Le 18 décembre 2008

Diversité et migrations

En octobre 2008, se tenait à Malte la XIIe Assemblée générale du Miamsi – Mouvement International d’Apostolat des Milieux Sociaux Indépendants fondé en 1963 –, autour du thème « Les migrations : une chance pour construire des Ponts ». Cette analyse est le fruit de la confrontation des réflexions, menées par des personnes venant des cinq continents, sur la problématique complexe des migrations au niveau mondial. Elle s’enracine dans la prise de conscience de l’écart qui existe entre les migrations vues comme une chance (mythe de l’eldorado pour les migrants et enrichissement pour la société d’accueil) et la dure réalité des migrants (atteinte aux droits de l’homme et à la dignité humaine, etc.). L’auteur présente des éléments d’analyse qui peuvent aider à une meilleure connaissance de la situation et à des attitudes et actions plus responsables.
 

La définition du dictionnaire (Petit Robert 2008) concernant le mot « diversité » servira d’argument à cette analyse.

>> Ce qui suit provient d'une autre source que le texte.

-- ==== Sys2Proof/Laws/Bus.lean ====
section
/-! SUPPORT. The laws of bus activity: how draws move on, what each bus primitive can do at all
(`BusSpec`), and what it does when its ready flags come in time. -/

namespace Sys2Proof.Machine

/-! ### Draws -/

@[simp] theorem Answers.at_drop {α : Type} (free : Nat → α) (a : Answers α) (n k : Nat) :
    (a.drop n).at free k = a.at free (n + k) := by
  simp [Answers.at, Answers.drop, Nat.add_assoc]

@[simp] theorem Answers.drop_drop {α : Type} (a : Answers α) (m n : Nat) :
    (a.drop m).drop n = a.drop (m + n) := by
  simp [Answers.drop, Nat.add_assoc]

@[simp] theorem Answers.drop_zero {α : Type} (a : Answers α) : a.drop 0 = a := rfl

/-! ### States after bus activity -/

section
variable (s : State) (new : List Transaction) (p q r w : Nat)

@[simp] theorem busAfter_linkState : (s.busAfter new p q r w).linkState = s.linkState := rfl
@[simp] theorem busAfter_fault : (s.busAfter new p q r w).fault = s.fault := rfl
@[simp] theorem busAfter_faultCause : (s.busAfter new p q r w).faultCause = s.faultCause := rfl
@[simp] theorem busAfter_lastRx : (s.busAfter new p q r w).lastRx = s.lastRx := rfl
@[simp] theorem busAfter_irqEn : (s.busAfter new p q r w).irqEn = s.irqEn := rfl
@[simp] theorem busAfter_irqPend : (s.busAfter new p q r w).irqPend = s.irqPend := rfl
@[simp] theorem busAfter_waitCnt : (s.busAfter new p q r w).waitCnt = s.waitCnt := rfl
@[simp] theorem busAfter_initDone : (s.busAfter new p q r w).initDone = s.initDone := rfl
@[simp] theorem busAfter_txqCount : (s.busAfter new p q r w).txqCount = s.txqCount := rfl
@[simp] theorem busAfter_txq : (s.busAfter new p q r w).txq = s.txq := rfl
@[simp] theorem busAfter_rxbuf : (s.busAfter new p q r w).rxbuf = s.rxbuf := rfl
@[simp] theorem busAfter_busTrace : (s.busAfter new p q r w).busTrace = s.busTrace ++ new := rfl
@[simp] theorem busAfter_sinkLog : (s.busAfter new p q r w).sinkLog = s.sinkLog := rfl
@[simp] theorem busAfter_cfg : (s.busAfter new p q r w).cfg = s.cfg := rfl
@[simp] theorem busAfter_hostLog : (s.busAfter new p q r w).hostLog = s.hostLog := rfl
@[simp] theorem busAfter_callReturn : (s.busAfter new p q r w).callReturn = s.callReturn := rfl
@[simp] theorem busAfter_hung : (s.busAfter new p q r w).hung = s.hung := rfl
@[simp] theorem busAfter_openBus : (s.busAfter new p q r w).openBus = s.openBus := rfl
@[simp] theorem busAfter_inputs : (s.busAfter new p q r w).inputs = s.inputs := rfl
@[simp] theorem busAfter_roomAnswers : (s.busAfter new p q r w).roomAnswers = s.roomAnswers := rfl

@[simp] theorem busAfter_statusDraw (k : Nat) :
    (s.busAfter new p q r w).statusDraw k = s.statusDraw (p + k) := by
  simp [State.statusDraw, State.busAfter]
@[simp] theorem busAfter_dataDraw (k : Nat) :
    (s.busAfter new p q r w).dataDraw k = s.dataDraw (q + k) := by
  simp [State.dataDraw, State.busAfter]
@[simp] theorem busAfter_asleepDraw (k : Nat) :
    (s.busAfter new p q r w).asleepDraw k = s.asleepDraw (r + k) := by
  simp [State.asleepDraw, State.busAfter]
@[simp] theorem busAfter_pollDraw (k : Nat) :
    (s.busAfter new p q r w).pollDraw k = s.pollDraw (w + k) := by
  simp [State.pollDraw, State.busAfter]
@[simp] theorem busAfter_roomDraw (k : Nat) : (s.busAfter new p q r w).roomDraw k = s.roomDraw k := rfl

@[simp] theorem busAfter_busAfter (new' : List Transaction) (p' q' r' w' : Nat) :
    (s.busAfter new p q r w).busAfter new' p' q' r' w' =
      s.busAfter (new ++ new') (p + p') (q + q') (r + r') (w + w') := by
  simp [State.busAfter]

@[simp] theorem busAfter_settles (k : Strobe) (n : Nat) :
    (s.busAfter new p q r w).settles k n = s.settles k (r + n) := by
  rw [State.settles, busAfter_asleepDraw]; rfl
@[simp] theorem busAfter_plainTrace (k : Strobe) (n : Nat) :
    (s.busAfter new p q r w).plainTrace k n = s.plainTrace k (p + n) := by
  rw [State.plainTrace, busAfter_statusDraw]; rfl
@[simp] theorem busAfter_opTraceAt (k : Strobe) (n : Nat) :
    (s.busAfter new p p p w).opTraceAt k n = s.opTraceAt k (p + n) := by
  simp [State.opTraceAt]
@[simp] theorem busAfter_seesIdle (st : Byte) :
    (s.busAfter new p q r w).seesIdle st = s.seesIdle st := rfl

theorem busAfter_zero : s.busAfter [] 0 0 0 0 = s := by simp [State.busAfter]

/-- The waits that are left after w of them. -/
theorem State.pollsPass.after {s : State} {n : Nat} (h : s.pollsPass n) (m : Nat) (hm : w + m ≤ n) :
    (s.busAfter new p q r w).pollsPass m := by
  intro k hk
  simpa using h (w + k) (by omega)

theorem State.pollsPass.mono {s : State} {n m : Nat} (h : s.pollsPass n) (hm : m ≤ n) : s.pollsPass m :=
  fun k hk => h k (by omega)

end

/-- Each single update of bus activity, in the one form. -/
theorem traced_eq (s : State) (t : Transaction) : s.traced t = s.busAfter [t] 0 0 0 0 := rfl
theorem tookStatus_eq (s : State) : s.tookStatus = s.busAfter [] 1 0 0 0 := by
  simp [State.tookStatus, State.busAfter]
theorem tookData_eq (s : State) : s.tookData = s.busAfter [] 0 1 0 0 := by
  simp [State.tookData, State.busAfter]
theorem tookAsleep_eq (s : State) : s.tookAsleep = s.busAfter [] 0 0 1 0 := by
  simp [State.tookAsleep, State.busAfter]
theorem strobed_eq (s : State) (k : Strobe) : s.strobed k = s.busAfter [s.plainTrace k 0] 1 0 0 0 := by
  rw [State.strobed, tookStatus_eq, traced_eq, busAfter_busAfter]; rfl
theorem tookPolls_eq (s : State) : s.tookPolls = s.busAfter [] 0 0 0 1 := by
  simp [State.tookPolls, State.busAfter]

theorem BusOnly.refl (s : State) : BusOnly s s := ⟨[], 0, 0, 0, 0, (busAfter_zero s).symm⟩

theorem BusOnly.trans {s t u : State} (h : BusOnly s t) (h' : BusOnly t u) : BusOnly s u := by
  obtain ⟨_, _, _, _, _, rfl⟩ := h
  obtain ⟨_, _, _, _, _, rfl⟩ := h'
  rw [busAfter_busAfter]
  exact ⟨_, _, _, _, _, rfl⟩

theorem BusOnly.of_eq {s t : State} {new : List Transaction} {p q r w : Nat}
    (h : t = s.busAfter new p q r w) : BusOnly s t := ⟨new, p, q, r, w, h⟩

theorem BusOnly.cfg {s t : State} (h : BusOnly s t) : t.cfg = s.cfg := by
  obtain ⟨_, _, _, _, _, rfl⟩ := h; rfl

/-! ### Micro-sequences -/

@[simp] theorem Flow.andThen_ok {α β : Type} (a : α) (s : State) (g : α → State → Flow β) :
    (Flow.ok a s).andThen g = g a s := rfl
@[simp] theorem Flow.andThen_raised {α β : Type} (c : FaultCause) (s : State) (g : α → State → Flow β) :
    (Flow.raised c s : Flow α).andThen g = .raised c s := rfl
@[simp] theorem Flow.andThen_hung {α β : Type} (s : State) (g : α → State → Flow β) :
    (Flow.hung s : Flow α).andThen g = .hung s := rfl

/-- Everything a bus primitive can do (R148): go on, raise BUS_TIMEOUT under a finite cap, hang under
INF; in each case only bus activity has happened. -/
def BusSpec {α : Type} (s : State) (f : Flow α) : Prop :=
  match f with
  | .ok _ t => BusOnly s t
  | .raised c t => BusOnly s t ∧ c = .busTimeout ∧ s.cfg.busWaitCap ≠ none
  | .hung t => BusOnly s t ∧ s.cfg.busWaitCap = none
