-- ==== Sys2Proof/Tests/Slice0.lean ====
section
/-! SUPPORT. The model's own tests: ill-formed terms, words written out from the spec's encodings, the
vectors of 95_test_vectors section 2, the assembler, and a witness of the hypotheses of each
statement of Sys2Proof/Certificates/Slice0/Obligations.lean. -/

namespace Sys2Proof.Tests

open Sys2Proof.Machine

/-! ### Ill-formed terms (WellFormed) -/

/-- So many zero bytes. -/
def zeros (n : Nat) : List Byte := List.replicate n 0

theorem zeros_unfit : fitsCount (zeros 256) = false := by
  rw [fitsCount, zeros, List.length_replicate]; rfl
theorem zeros_fit : fitsCount (zeros 255) = true := by
  rw [fitsCount, zeros, List.length_replicate]; rfl

/-- R90: 256 bytes fit no count byte. -/
theorem test_wf_refuses_long_data :
    Instr.wf (.beginTx (zeros 256)) = false ∧ Instr.wf (.append (zeros 256)) = false ∧
    Instr.wf (.burstWrite 0x00 (zeros 256)) = false ∧ Instr.wf (.patableWriteBurst (zeros 256)) = false ∧
    Instr.wf (.txfifoWriteBurst (zeros 256)) = false := by
  refine ⟨zeros_unfit, zeros_unfit, ?_, zeros_unfit, zeros_unfit⟩
  rw [Instr.wf, zeros_unfit, Bool.and_false]

/-- R93, R104 to R108: opcodes and addresses that belong to another row. -/
theorem test_wf_refuses_foreign_operands :
    Instr.wf (.illegalOpcode 0x01) = false ∧ Instr.wf (.illegalOpcode 0x09) = false ∧
    Instr.wf (.regWriteSingle 0x30 0x00) = false ∧ Instr.wf (.regWriteSingle 0x3E 0x00) = false ∧
    Instr.wf (.regReadConfig 0x2F) = false ∧ Instr.wf (.regReadStatus 0x3E) = false ∧
    Instr.wf (.burstWrite 0x3E []) = false ∧ Instr.wf (.burstWrite 0x3F []) = false ∧
    Instr.wf (.burstRead 0x3B 1) = false ∧ Instr.wf (.burstRead 0x3F 1) = false := by decide

/-- R15: one violation of each condition of a configuration. -/
theorem test_config_refused :
    Config.cfgA.wf = true ∧
    ({ Config.cfgA with txqCap := 0 } : Config.Params).wf = false ∧
    ({ Config.cfgA with txqCap := 17 } : Config.Params).wf = false ∧
    ({ Config.cfgA with maxPayload := 256, txFifoCap := 300 } : Config.Params).wf = false ∧
    ({ Config.cfgA with txFifoCap := 16 } : Config.Params).wf = false ∧
    ({ Config.cfgA with rxCap := 3 } : Config.Params).wf = false ∧
    ({ Config.cfgA with rxCap := 256 } : Config.Params).wf = false ∧
    ({ Config.cfgA with paTable := [] } : Config.Params).wf = false ∧
    ({ Config.cfgA with paTableCap := 0 } : Config.Params).wf = false ∧
    ({ Config.cfgA with waitCap := 0 } : Config.Params).wf = false ∧
    ({ Config.cfgA with waitCap := 256 } : Config.Params).wf = false ∧
    ({ Config.cfgA with configTable := [(0x2F, 0x00)] } : Config.Params).wf = false := by decide

/-! ### Words written out from the spec's encodings -/

/-- R92: every host command's bytes; 95 E1 to E4, E10. -/
theorem test_decode_host_commands :
    decodeHost [0x01] = .instr .init [] ∧ decodeHost [0x02] = .instr .enterListen [] ∧
    decodeHost [0x03] = .instr .exitListen [] ∧
    decodeHost [0x04, 0x02, 0x48, 0x49] = .instr (.beginTx [0x48, 0x49]) [] ∧
    decodeHost [0x05, 0x03, 0x41, 0x42, 0x0A] = .instr (.append [0x41, 0x42, 0x0A]) [] ∧
    decodeHost [0x05, 0x00] = .instr (.append []) [] ∧
    decodeHost [0x06] = .instr .sendNextFull [] ∧ decodeHost [0x07] = .instr .sendNextForce [] ∧
    decodeHost [0x08] = .instr .waitIdlePoll [] ∧ decodeHost [0x09] = .instr .readStatus [] ∧
    decodeHost [0x04, 0x03, 0x41, 0x42] = .reject .cutShort ∧ decodeHost [0x04] = .reject .cutShort := by
  decide

/-- R93; 95 E7 to E9. -/
theorem test_decode_illegal_opcodes :
    decodeHost [0x00, 0x01] = .instr (.illegalOpcode 0x00) [0x01] ∧
    decodeHost [0x0A] = .instr (.illegalOpcode 0x0A) [] ∧
    decodeHost [0xFF] = .instr (.illegalOpcode 0xFF) [] := by decide

/-- R101: every strobe code. -/
theorem test_decode_strobes :
    decodeBus [0x30] = .instr .sres [] ∧ decodeBus [0x31] = .instr .sfstxon [] ∧
    decodeBus [0x32] = .instr .sxoff [] ∧ decodeBus [0x33] = .instr .scal [] ∧
    decodeBus [0x34] = .instr .srx [] ∧ decodeBus [0x35] = .instr .stx [] ∧
    decodeBus [0x36] = .instr .sidle [] ∧ decodeBus [0x37] = .instr .strobe37 [] ∧
    decodeBus [0x38] = .instr .swor [] ∧ decodeBus [0x39] = .instr .spwd [] ∧
    decodeBus [0x3A] = .instr .sfrx [] ∧ decodeBus [0x3B] = .instr .sftx [] ∧
    decodeBus [0x3C] = .instr .sworrst [] ∧ decodeBus [0x3D] = .instr .snop [] ∧
    decodeBus [0xBD] = .instr .snopRx [] := by decide

/-- R105 to R108: single, burst, power-table and FIFO instruction bytes; the bytes the RLC never
issues are refused (log 20). -/
theorem test_decode_register_access :
    decodeBus [0x02, 0x06] = .instr (.regWriteSingle 0x02 0x06) [] ∧
    decodeBus [0x80] = .instr (.regReadConfig 0x00) [] ∧
    decodeBus [0xBE] = .instr (.regReadConfig 0x3E) [] ∧
    decodeBus [0xFB] = .instr (.regReadStatus 0x3B) [] ∧
    decodeBus [0x42, 0x02, 0x06, 0x07] = .instr (.burstWrite 0x02 [0x06, 0x07]) [] ∧
    decodeBus [0xC2, 0x05] = .instr (.burstRead 0x02 0x05) [] ∧
    decodeBus [0x3E, 0xC0] = .instr (.patableWriteSingle 0xC0) [] ∧
    decodeBus [0x7E, 0x02, 0x50, 0xC0] = .instr (.patableWriteBurst [0x50, 0xC0]) [] ∧
    decodeBus [0x7F, 0x01, 0x41] = .instr (.txfifoWriteBurst [0x41]) [] ∧
    decodeBus [0xFF, 0x04] = .instr (.rxfifoReadBurst 0x04) [] ∧
    decodeBus [0xBF] = .reject .notBusInstruction ∧ decodeBus [0xAF] = .reject .notBusInstruction := by
  decide

/-- The table's numbering: one row of each port, and a row with a count of 3. -/
theorem test_decode_table_words :
    decodeTableWord 8 0x01 = some .init ∧ decodeTableWord 8 0x34 = some .srx ∧
    decodeTableWord 8 0x00 = some (.regWriteSingle 0x00 0x00) ∧
    decodeTableWord 8 0xAF = some (.illegalOpcode 0xAF) ∧
    decodeTableWord 16 0x0304 = some (.beginTx [0x00, 0x00, 0x00]) ∧
    decodeTableWord 8 0x04 = some (.beginTx []) := by decide

/-! ### The states and observations of the vectors (95 section 0) -/

/-- Answers listed for the draws of one step: statuses, bytes, asleep samples, polls, free room. -/
def answering (s : State) (statuses data : List Byte) (asleep : List Bool) (polls : List (Option Nat))
    (room : List Nat) : State :=
  { s with
    statusAnswers := { listed := statuses, taken := 0 }
    dataAnswers := { listed := data, taken := 0 }
    asleepAnswers := { listed := asleep, taken := 0 }
    pollAnswers := { listed := polls, taken := 0 }
    roomAnswers := { listed := room, taken := 0 } }
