/-- SUB of TEW (R188). -/
inductive TewFn where
  | copy | relu | gelu | silu | exp | tanh | sigm | add | mul | scl
  deriving DecidableEq, Repr

/-- SUB of TRED (R189). -/
inductive TredOp where
  | add | max
  deriving DecidableEq, Repr

/-- Roles of R196. -/
inductive Role where
  | none | prod | mma | norm
  deriving DecidableEq, Repr

/-- SUB of EBBSTAT (R270). -/
inductive EbbField where
  | rem | seq
  deriving DecidableEq, Repr

/-- SUB of COLL (R282). -/
inductive CollOp where
  | ared | rsc | agat | a2a
  deriving DecidableEq, Repr

/-- The special registers of the directory of R265. -/
inductive SReg where
  | tid | warp | slot | core | clus | die | dev | kind | mask | nsplit
  | lix (k : BitVec 3) | lext (k : BitVec 3)
  | lclk | seed | role | kvrm | hflag | migr | panch | xl
  | kvd (n : BitVec 4) (w : BitVec 2)
  | cctl | tvec | tpc | tcause | tmask | targ | taddr | priv | asid | world
  deriving DecidableEq, Repr

/-- The operand header of TMMA, TMMAW, TMMAZ and TMMAS (R178), from bit 0 upward. -/
structure Header where
  afmt : Elem
  bfmt : Elem
  ta : Bool
  tb : Bool
  mq : BitVec 4
  np : BitVec 3
  sp : BitVec 2
  asrc : Bool
  za : Bool
  sva : Bool
  svb : Bool
  row16 : BitVec 7
  deriving DecidableEq, Repr

/-- What a peer does to a line or word of this device (R509): write a line with its side slot, of which the marked bytes, scale words and
descriptor are written; read a line with its slot; or an undivided atomic on a word with its operands. -/
inductive PeerAct where
  | write (data : BitVec 1024) (dirty : BitVec 128) (side : BitVec 256) (sdirty : BitVec 13)
  | read (scaled : Bool)
  | atomic (op : AtomOp) (wide : Bool) (c : DWord)
  | compare (wide : Bool) (c new : DWord)
  deriving DecidableEq, Repr

/-- An access of a peer, and whether it comes from a secure context (R516). -/
structure PeerOp where
  world : Bool
  act : PeerAct
  deriving DecidableEq, Repr

/-- The object of a pre-empt command (R458). -/
inductive PreTarget where
  | context (asid : BitVec 16)
  | queue (q : Nat)
  | launch (addr : DWord)
  deriving DecidableEq, Repr

/-- A bit error (R529, R530): a corrected one of SRAM or HBM4E, or what an uncorrectable one strikes: a 32-byte granule of a storage, of a
register the one with a thread's word, a line's side slot, or a slot's entry of the scale or metadata store. -/
inductive SoftError where
  | corrected (hbm : Bool)
  | hbm (a : Nat)
  | est (a : Nat)
  | scratch (blk off : Nat)
  | clus (gang off : Nat)
  | lane (warp t off : Nat)
  | side (hbm : Bool) (line : Nat)
  | scratchSide (blk line : Nat)
  | clusSide (gang line : Nat)
  | register (warp reg t : Nat)
  | accumulator (core row col : Nat)
  | bstore (core col off : Nat)
  | bscale (core col off : Nat)
  | bmeta (core col off : Nat)
  deriving DecidableEq, Repr

/-- What the boot ROM finds (R536, R539): whether the flash can be read, the manifest with its signature, the code and the configuration block;
the logical cores whose own hardware fails self-test, and the spare Reach cores that fail it, spare k of die d as 8d + k. -/
structure FirmwareImage where
  readable : Bool
  manifest : List Byte
  code : List Byte
  config : List Byte
  failing : List Nat
  badSpares : List Nat
  deriving DecidableEq, Repr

Diversité : multiplicité, pluralité, variété, hétérogénéité, … richesse ; et ses contraires : concordance, ressemblance, uniformité, … monotonie.

Voilà qui est bien dit mais ne dit pas tout.

En se passant de mots, en voyant la richesse de la palette du peintre Alechinsky, admirons la variété des touches de couleurs, la composition de traits verticaux, ce patchwork qui éclate sur la toile – Migration 2007 – comme une métaphore de la diversité.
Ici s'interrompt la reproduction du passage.